Appendices B and C are sets of output from a bidding simulation program. (Appendix F contains larger sets available for download or browsing.) The primary goal of the program was to estimate the probabilities of overcoming deficits of varying magnitude. (In other words, how often a team could outscore the opposing team by 10 points, or by 20 points, etc.)

The first step was writing a single-hand analyzer. The analyzer is comprised of two algorithms: one algorithm estimates the number of tricks a hand is expected to take, and the other estimates the probability of the hand succeeding as a nil bid. These algorithms are similar to those described in Chapter 3.

The single-hand program bids the hands in a vacuum; it makes no adjustments for position, tournament score, bids of other players, etc. The four-hand analyzer program, however, deals the entire deck to four simulated players, each of which analyzes their hand the same way as the single-hand simulator, then makes adjustments in reaction to their position and the other bids, similarly to the adjustments recommended in Chapter 2.

When determining the probability of various outcomes, one large assumption is made: that non-nil bids are never broken. I agree this is unrealistic during normal play. Outcome differences of 110, 120 or 130 are expected when one team gets set.

However, the main function of the simulator is to estimate win/loss probabilities in the end game. I would argue that the frequency of a team overcoming a 30 point deficit to win the game should NOT include those times when they've set the other team, because the fact they set the other team is irrelevant. The only thing that's relevant is that they took 3 more tricks than their opponents, or otherwise outscored them by 30 points.

For example, let's say West-East needs to overcome a 30-point deficit. If West-East makes a team bid of 6, North-South is not going to bid more than 4, even if under normal circumstances they might bid more. In other words, the only way East-West is going to win the game is if they receive a hand that score 30 more points than their opponents. The output reveals approximately how often this will happen.

Here's an example from the single-player output:



0.6000   1.20  Q42s 
0.1200   1.00  AJ7h 
0.9300   1.70  AK732c 
0.6000   0.30  Q6d 
0.0402   4.20  Total

NilEV: -45.9824  Bid: 4

If this hand were bid as a nil:

its spades would be covered approximately 60% of the time
its hearts would be covered approximately 12% of the time
its clubs would be covered approximately 93% of the time
its diamonds would be covered approximately 60% of the time

The product of these probabilities, 4.02%, is the approximate probability of the entire hand being covered.

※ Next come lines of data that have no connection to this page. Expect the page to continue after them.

-- ==== Sys2Proof/Machine/Regs.lean ====
section
/-! DEFINITION. Every field of every register table of the spec, as data: block, offset, stride and count of its register,
least bit and width, access code (R6), and value after a package reset (R7).  Fields whose Reset column is "fuse",
"stored" or another rule have 0 here; `State.fieldView` (Machine/Views.lean) or the reset operations give their value.
The common page header of R483 stands first, as fields of the block `hdr`, which every page shares. -/

namespace Sys2Proof.Machine

namespace R

/-- PAGE_CTRL_VECTOR of the common page header (R483). -/
def PAGE_CTRL_VECTOR (b : Block) : Fld := ⟨b, 0x008, 0, 1, 0, 11, .rw, 0⟩
/-- PAGE_CTRL_MSG_EN of the common page header (R483). -/
def PAGE_CTRL_MSG_EN (b : Block) : Fld := ⟨b, 0x008, 0, 1, 11, 1, .rw, 0⟩
/-- EVT_STATUS of the common page header (R483). -/
def EVT_STATUS (b : Block) : Fld := ⟨b, 0x010, 0, 1, 0, 32, .w1c, 0⟩
/-- EVT_ENABLE of the common page header (R483). -/
def EVT_ENABLE (b : Block) : Fld := ⟨b, 0x014, 0, 1, 0, 32, .rw, 0⟩
/-- EVT_FIRST_CODE of the common page header (R483). -/
def EVT_FIRST_CODE (b : Block) : Fld := ⟨b, 0x01C, 0, 1, 0, 16, .w1c, 0⟩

You can expect to lose an average of 45.89 points by bidding nil.

If this hand were not bid as a nil:

its spades would take an average of 1.2 tricks
its hearts would take an average of 1 trick
its clubs would take an average of 1.7 tricks
its diamonds would take an average of 0.3 tricks

The sum of these estimates is 4.20. The program would choose to bid 4 with this hand. If the NilEV were higher than ten times the bid, then program would bid nil.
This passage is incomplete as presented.